2009年5月9日(土)「しんぶん赤旗」

主張

米軍艦の民間港入港

自治体の拒否する権限侵すな


 米軍艦の民間港入港が増加していることに自治体・住民の不安と怒りが広がっています。

 二〇〇六年、〇七年は過去最高の二十八回、〇八年もそれに次ぐ二十四回の入港でした。今年も北海道・小樽港、鹿児島港などに相次ぎ入港しています。主な港に米軍艦がほとんど入港する状況がつくられつつあります。しかも入港の許可権をもつ港湾管理者(自治体首長)の意向を無視した入港も目立ちます。

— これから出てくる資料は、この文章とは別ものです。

/-- A write to a unit by an engine instruction: the thread goes on with its flags, and no other unit changes. -/
def OneUnit (tid : Tid) (u : UnitId) (s t : State) : Prop :=
  Moves tid 2 s t ∧ flags t tid = flags s tid ∧ (∀ j, j ≠ u → t.units[j] = s.units[j]) ∧ Within (engParts ++ [.units, .arm]) s t

/-- The spillway entry that a handle names belongs to the thread's program, is unconfirmed and has not expired (R138, R171). -/
def MyEntry (s : State) (tid : Tid) (h : W16) (i : Fin 256) : Prop :=
  let e := s.spw.ent[i]
  i.val = h.toNat % 256 ∧ e.valid = true ∧ e.conf = false ∧ e.gen.toNat = h.toNat / 256 ∧ passed s.nowEv e.expiry = false ∧
  ∃ t : Tid, e.owner = BitVec.ofNat 8 t.val ∧ s.thr[t].st ≠ .free ∧ s.thr[t].progId = s.thr[tid].progId

/-! ### Requests carried out by the Farrier (14_farrier_commands.md R305 to R314) -/

/-- The code and the request that a row of the Farrier carries; none for every other row. -/
def request : Instr → Option (Byte × Req)
  | .nop q => some (0x00, q)
  | .identity q => some (0x01, q)
  | .state q => some (0x02, q)
  | .sleep q _ _ _ _ => some (0x03, q)
  | .reset q _ => some (0x04, q)
  | .causeClear q _ => some (0x05, q)
  | .progMsg q _ => some (0x06, q)
  | .timeGet q => some (0x10, q)
  | .spread q _ => some (0x11, q)
  | .anchor q _ _ _ _ _ => some (0x12, q)
  | .drift q _ _ _ => some (0x13, q)
  | .newEpoch q _ => some (0x14, q)
  | .chOpen q _ _ _ _ _ _ => some (0x20, q)
  | .chClose q _ => some (0x21, q)
  | .chCfg q _ _ _ _ => some (0x22, q)
  | .chWrite q _ _ _ _ _ => some (0x23, q)
  | .chCtl q _ _ => some (0x24, q)
  | .chRead q _ _ => some (0x25, q)
  | .tioSet q _ _ _ => some (0x26, q)
  | .hOpen q _ _ _ _ _ _ _ => some (0x30, q)
  | .hClose q _ => some (0x31, q)
  | .hCfg q _ _ _ _ _ _ => some (0x32, q)
  | .hAct q _ _ _ => some (0x33, q)
  | .hStatus q _ => some (0x34, q)
  | .hClear q _ _ _ => some (0x35, q)
  | .hRide q _ _ => some (0x36, q)
  | .progUpload q _ _ => some (0x40, q)
  | .progOpen q _ _ _ _ _ _ _ => some (0x41, q)
  | .progClose q _ => some (0x42, q)
  | .progDoorbell q _ _ _ _ => some (0x43, q)
  | .threadInfo q _ => some (0x44, q)
  | .headroom q _ => some (0x45, q)
  | .sdWrite q _ _ _ _ => some (0x46, q)
  | .sdRead q _ _ _ _ => some (0x47, q)
  | .gtOpen q _ _ _ => some (0x50, q)
  | .gtTune q _ _ _ _ _ _ => some (0x51, q)
  | .gtClose q _ => some (0x52, q)
  | .gtStatus q _ => some (0x53, q)
  | .motOpen q _ _ => some (0x60, q)
  | .motParam q _ _ _ _ => some (0x61, q)
  | .motStart q _ => some (0x62, q)
  | .motStop q _ _ => some (0x63, q)
  | .axisMove q _ _ _ => some (0x64, q)
  | .axisHome q _ _ _ => some (0x65, q)
  | .motStatus q _ => some (0x66, q)
  | .prbSched q _ _ _ _ _ => some (0x70, q)
  | .prbCoef q _ _ _ _ _ _ => some (0x71, q)
  | .prbRead q _ => some (0x72, q)
  | .prbStop q => some (0x73, q)
  | .recRead q _ _ _ _ => some (0x80, q)
  | .recAck q _ _ _ => some (0x81, q)
  | .recEvent q _ _ _ _ => some (0x82, q)
  | .recProvision q _ => some (0x83, q)
  | .recDecommission q _ => some (0x84, q)
  | .recStatus q => some (0x85, q)
  | .bOpen q _ _ _ _ _ _ _ => some (0x90, q)
  | .bClose q _ => some (0x91, q)
  | .bSet q _ _ _ _ _ => some (0x92, q)
  | .healthSum q => some (0xA0, q)
  | .healthDet q _ _ => some (0xA1, q)
  | .injOpen1 q _ => some (0xA2, q)
  | .injOpen2 q _ => some (0xA3, q)
  | .injFire q _ _ _ _ => some (0xA4, q)
  | .injClose q => some (0xA5, q)
  | .calRead q _ _ => some (0xB0, q)
  | .calWrite q _ _ _ _ _ _ => some (0xB1, q)
  | .calProc q _ => some (0xB2, q)
  | .tagRead q _ => some (0xB3, q)
  | .tagWrite q _ _ _ _ => some (0xB4, q)
  | .patchData q _ _ => some (0xF0, q)
  | .patchRun q => some (0xF1, q)
  | .bootContinue q => some (0xF2, q)
  | _ => none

多くの港湾管理者が自粛を求めているのに、「友好・親善」を口実に米艦が入港を強行し、軍事利用を常態化しているのは許されないことです。

目に余る米軍の横暴

 米海軍の掃海艦二隻が先月沖縄・石垣港への入港を強行しました。同港への入港は一九七二年の沖縄の本土復帰後初めてです。

 同港の管理者である大濵長照石垣市長は、民間船舶の利用で日常的にごったがえす現状を説明して「受け入れ困難」と米艦入港を断り続けました。港湾法にもとづく港湾管理者の権限の行使です。港湾管理者が拒否しているのに、入港を強行したのは重大です。

 石垣市は、「非核平和都市宣言」(一九八五年)に続いて、「平和港湾宣言」(九九年)を行っています。「悲惨を極めた沖縄戦や戦争マラリアの悲劇を絶対に繰り返させてはならない」という切実な思いをあらわしています。米軍は「平和港湾」をめざす住民のその願いさえふみにじったのです。県民の痛みの「軽減」どころか、増大させているのが実態です。

 見過ごせないのは、米軍艦の入港には、米軍が民間港湾と民間空港を戦争のさいにいつでも自由に使用できるようにしておく狙いがあることです。二〇〇五年十月の米軍再編報告がその狙いを明記しています。

 日米軍事同盟強化のために「平時からとり得る不可欠な措置」として、「空港及び港湾を含む日本の施設」を「緊急時に使用」することをうたっており、そのための「詳細な調査」まで確認し合っています。港湾管理者の反対を無視して石垣港に強行入港したのは、「詳細な調査」や軍事利用への地ならしが目的です。

 米軍が入港を強行するのを許す日本政府の態度も問題です。政府は、米軍地位協定の「入港料を課されないで日本国の港に出入りすることができる」との規定を理由に、出入りを認めることが義務であるかのようにいっています。

 しかし、この規定は入港料を課されないといっているにすぎません。米軍艦が自由勝手に出入りできるというなら基地と同じです。解釈の拡大は問題です。

港湾の平和利用こそ

 港湾法は、入港する船舶に港湾管理者の許可を受けることを義務付けています。民間港なら米軍も同じです。政府は、「周辺事態においても、通常と同様、地方公共団体の長(港湾管理者)の許可を得る必要がある」(二〇〇〇年七月「周辺事態法九条の解説」)といってきました。港湾管理者の反対を無視して、入港する米軍の不法性は明確です。

 日米両政府は、民間港を米軍の戦争に使うための米軍艦の入港強行をやめるべきです。

 平和であるべき民間港や民間空港を戦争の拠点にさせるわけにはいきません。